**TASK TO COMPLETE**
Return the data below exactly, but only from the line containing "the encoder, from" through the line containing "namespace Sys2Proof", with both of those lines included.

----------

-- ==== Sys2Proof/Decode.lean ====
section
/-!
DEFINITION. Decoding a unit (an instruction, or a prefix with its instruction) from its bytes, and
the encoder, from the tables of R30 to R43, R47 and each instruction's entry. The decoder reads the
fields, then keeps the instruction only when it is well formed and its own encoding gives back the
word: a reserved field with a nonzero value is a bit the instruction does not carry (R5).
-/
namespace Sys2Proof

/-- Why a unit has no instruction. Every case but `truncated` raises ILLEGAL_INSTRUCTION (R32). -/
inductive DecodeError
  /-- fewer bytes than the length bits ask for -/
  | truncated
  /-- R47: an unassigned opcode, or a modifier code with no instruction -/
  | unassigned
  /-- R43: a prefix before a prefix or before an instruction that is not memory-class -/
  | prefixPlacement
  /-- R36, R37: a reserved operand specifier -/
  | operand
  /-- R32 step 2: the entry does not accept a form, operand kind, modifier or prefix code -/
  | notAccepted
  /-- R5, R33: a reserved field is not zero -/
  | reserved
  deriving DecidableEq, Repr

/-- The fields of an instruction word (R33) with its extension and prefix. -/
structure Raw where
  len   : BitVec 2
  stop  : Bool
  op    : BitVec 8
  guard : BitVec 3
  gneg  : Bool
  dst   : BitVec 9
  s1    : BitVec 9
  s2    : BitVec 9
  s3    : BitVec 9
  e1    : Bool
  e2    : Bool
  e3    : Bool
  fn    : BitVec 10
  ext   : DWord
  pre   : Option Prefix
  deriving DecidableEq, Repr

/-- The 64 bits of R33. -/
def Raw.word (r : Raw) : DWord :=
  r.fn ++ BitVec.ofBool r.e3 ++ BitVec.ofBool r.e2 ++ BitVec.ofBool r.e1 ++ r.s3 ++ r.s2 ++ r.s1 ++
    r.dst ++ BitVec.ofBool r.gneg ++ r.guard ++ r.op ++ BitVec.ofBool r.stop ++ r.len

/-- The fields of a 64-bit word (R33). -/
def rawOf (w ext : DWord) (pre : Option Prefix) : Raw where
  len := w.extractLsb' 0 2
  stop := w.getLsbD 2
  op := w.extractLsb' 3 8
  guard := w.extractLsb' 11 3
  gneg := w.getLsbD 14
  dst := w.extractLsb' 15 9
  s1 := w.extractLsb' 24 9
  s2 := w.extractLsb' 33 9
  s3 := w.extractLsb' 42 9
  e1 := w.getLsbD 51
  e2 := w.getLsbD 52
  e3 := w.getLsbD 53
  fn := w.extractLsb' 54 10
  ext := ext
  pre := pre

/-- The P64 word (R41). -/
def Prefix.word (p : Prefix) : DWord :=
  (0 : BitVec 46) ++ BitVec.ofBool p.nochk ++ BitVec.ofBool p.cr ++ p.policy ++ p.space ++ p.scope ++
    p.order ++ (0 : BitVec 1) ++ (3 : BitVec 2)

/-- The fields of a P64 word (R41). -/
def prefixOf (w : DWord) : Prefix where
  nochk := w.getLsbD 17
  cr := w.getLsbD 16
  policy := w.extractLsb' 12 4
  space := w.extractLsb' 9 3
  scope := w.extractLsb' 6 3
  order := w.extractLsb' 3 3

/-! ## Operand specifiers (R36) -/

/-- The specifier of an operand. An immediate carried by the extension has the value 0. -/
def Opnd.code (o : Opnd) (inExt : Bool) : BitVec 9 :=
  match o with
  | .none => 0
  | .v r _ _ => (0 : BitVec 1) ++ r
  | .k r => (4 : BitVec 3) ++ r
  | .q r => (0x28 : BitVec 6) ++ r
  | .b r => (0x15 : BitVec 5) ++ r
  | .imm x => (6 : BitVec 3) ++ (if inExt then 0 else x.setWidth 6)
  | .sreg i => (7 : BitVec 3) ++ i

def Opnd.ebit : Opnd → Bool
  | .v _ e _ => e
  | _ => false

/-- The 10 bits of a Turntable specification (R38). -/
def Opnd.turn : Opnd → BitVec 10
  | .v _ _ t => t.k ++ t.pat
  | _ => 0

----------

**SOLUTION TO THIS PROBLEM**
the encoder, from the tables of R30 to R43, R47 and each instruction's entry. The decoder reads the
fields, then keeps the instruction only when it is well formed and its own encoding gives back the
word: a reserved field with a nonzero value is a bit the instruction does not carry (R5).
-/
namespace Sys2Proof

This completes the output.